The vast majority of searches on images are metadata-based. Although it is efficient to search for text-based metadata, such systems require humans to enter descriptions about each image in the repository. The consistency and completeness of metadata are always big problems.
For the past two decades, researchers have been working on various algorithms to retrieve desired images from a large collection by analyzing contents of images. This research area is generally called content-based image retrieval (CBIR). The basic idea of CBIR is to extract feature items from an image and make comparison with the target item or search reference. CBIR tools rank the images in the repository and present a few of the closest ones. The most commonly used feature items for comparison are color, texture, and shape, all of which are in pixel spaces. Stepping further, other researchers have tried to advance the searches into semantic spaces.
Color is the lowest level of physical characteristics that can be extracted from an image. It is relatively robust to measure and analyze. Texture refers to visual patterns in images. All surfaces, such as trees or clouds, can be modeled with texture.

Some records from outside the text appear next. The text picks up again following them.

/-! ## Lanes and links (R433, R462) -/

/-- The LAN_ and ULI_ words, by offset from 0x40_0000. -/
def lanUliReg (s : State) (off : Nat) : Nat :=
  if off < 0xC80 then
    let n := off / 0x80
    let o := off % 0x80
    if o = 0 then laneStatusWord s n
    else if o = 4 then laneEqWord s n
    else if o = 0x20 then (s.lane n).density
    else (s.reg (0x400000 + off)).toNat
  else if 0x1000 ≤ off ∧ off < 0x1140 then
    let k := (off - 0x1000) / 0x40
    if off % 0x40 = 0 then linkStatusWord s k
    else if off % 0x40 = 4 then linkMapWord s k
    else (s.reg (0x400000 + off)).toNat
  else if 0x2000 ≤ off ∧ off < 0x2500 then uliWord s ((off - 0x2000) / 0x100) (off % 0x100)
  else if 0x3000 ≤ off ∧ off < 0x3400 then
    linkRegionWord s ((off - 0x3000) / 0x100) (off % 0x100 / 16) (off % 16 / 4)
  else (s.reg (0x400000 + off)).toNat

/-! ## The BARs (R179, R524, R529, R530) -/

/-- A word of PF0 BAR0 (R524, R525). -/
def pf0Word (s : State) (off : Nat) : Nat :=
  if off < 0x400 then glbWord s off
  else if off < 0x1000 then hepWord s (off - 0x400)
  else if off < 0x10000 then lcyWord s (off - 0x1000)
  else if off < 0x20000 then pwrWord s (off - 0x10000)
  else if off < 0x24000 then mbWord s 0 (off - 0x20000)
  else if off < 0x40000 then 0
  else if off < 0x80000 then winReg s (off - 0x40000)
  else if off < 0x100000 then weirReg s (off - 0x80000)
  else if off < 0x180000 then qcxReg s ((off - 0x100000) / 0x100) (off % 0x100)
  else if off < 0x1C0000 then panBedReg s (off - 0x180000)
  else if off < 0x200000 then liqReg s (off - 0x1C0000)
  else if off < 0x280000 then portReg s 0 (off - 0x200000)
  else if off < 0x300000 then portReg s 1 (off - 0x280000)
  else if off < 0x400000 then harWord s (off - 0x300000)
  else if off < 0x500000 then lanUliReg s (off - 0x400000)
  else if off < 0x540000 then twinWord s (off - 0x500000)
  else if off < 0x580000 then sprWord s (off - 0x540000)
  else if off < 0x600000 then btnWord s (off - 0x580000)
  else 0

/-- The words of an MSI-X table, 16 B an entry (R530; PCI Express Base Specification). -/
def msixWord (f : FnState) (off : Nat) : Nat :=
  let v := vec f (off / 16)
  if off % 16 = 0 then v.addr.toNat % 2 ^ 32
  else if off % 16 = 4 then v.addr.toNat / 2 ^ 32
  else if off % 16 = 8 then v.data.toNat
  else b2n v.mask

/-- The words of a pending bit array. -/
def pbaWord (f : FnState) (off : Nat) : Nat := packBits ((List.range 32).map fun i => (vec f (off * 8 + i)).pend)

/-- A word of VF BAR0 (R181, R269, R270, R315, R529). -/
def vfWord (s : State) (fn off : Nat) : Nat :=
  let t := tenantOf fn
  if off < 0x4000 then
    match (if off % 16 = 0xC then doorbellQueue s fn (off / 16) else none) with
    | some q => dbStatus s q
    | none => 0
  else if off < 0x8000 then mbWord s t (off - 0x4000)
  else if off = 0x8000 then b2n (decide (s.tenantCause t ≠ 0)) + 256 * s.tenantCause t
  else if 0x8100 ≤ off ∧ off < 0x8180 then qhaltWord s t ((off - 0x8100) / 4)
  else if 0x8200 ≤ off ∧ off < 0x8280 then
    let p := (off - 0x8200) / 0x40
    let l := off % 0x40 / 8
    if routeTenant s p l ≠ t then 0
    else if off % 8 = 0 then (s.reg (irqhReg p l 1)).toNat else (s.reg (irqhReg p l 2)).toNat % 2
  else if 0x8300 ≤ off ∧ off < 0x8340 then talReg s t (off - 0x8300)
  else if 0xC000 ≤ off ∧ off < 0xC200 then msixWord (s.fn fn) (off - 0xC000)
  else if off = 0xE000 then pbaWord (s.fn fn) 0
  else 0

/-- A word of PF1 BAR0 (R179). -/
def pf1Word (s : State) (off : Nat) : Nat :=
  let ten := fun (lo : Nat) => packBits ((List.range 32).map fun i => decide (s.tenantCause (lo + i) ≠ 0))
  if off = 0 then glbWord s 0 else if off = 4 then ten 1 else if off = 8 then ten 33 else 0

/-- A word of a function's BAR0. -/
def regWord (s : State) (fn off : Nat) : Nat :=
  (if fn = 0 then pf0Word s off else if fn = 1 then pf1Word s off else vfWord s fn off) % 2 ^ 32

/-- A word of PF0 BAR4 (R530). -/
def bar4Word (s : State) (off : Nat) : Nat :=
  if off < 0x1000 then msixWord (s.fn 0) off else if 0x80000 ≤ off ∧ off < 0x80020 then pbaWord (s.fn 0) (off - 0x80000) else 0

/-! ## Read-clear words (R6) and 64-bit pairs (R5) -/

/-- The RC words of a mailbox, and of a tenant's TAL_ block. -/
def mbRc (off : Nat) : Bool := decide (off = 0x200C ∨ off = 0x2010)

It contains essential information about the structure of surfaces and their relationship to surrounding environment. Shape refers to the boundary and region of a geometric object.
If digitization for CBIR is a major aim, post-scan processing is important in order to facilitate the feature extractions of color, texture, and shape. It is thus appropriate and desired to make the following adjustments which are recommended by NARA “Technical Guidelines for Digitizing Archival Materials for Electronic Access.”
1. Color and gamma correction
2. Tonal scale adaptation
3. Texture filtering to compensate for variations in originals
4. Sharpening to match appearance of the original
In addition to the technical considerations for scanning and image processing, carefully selecting materials for digitization is critical because the execution of CBIR is very time consuming as of today’s technologies.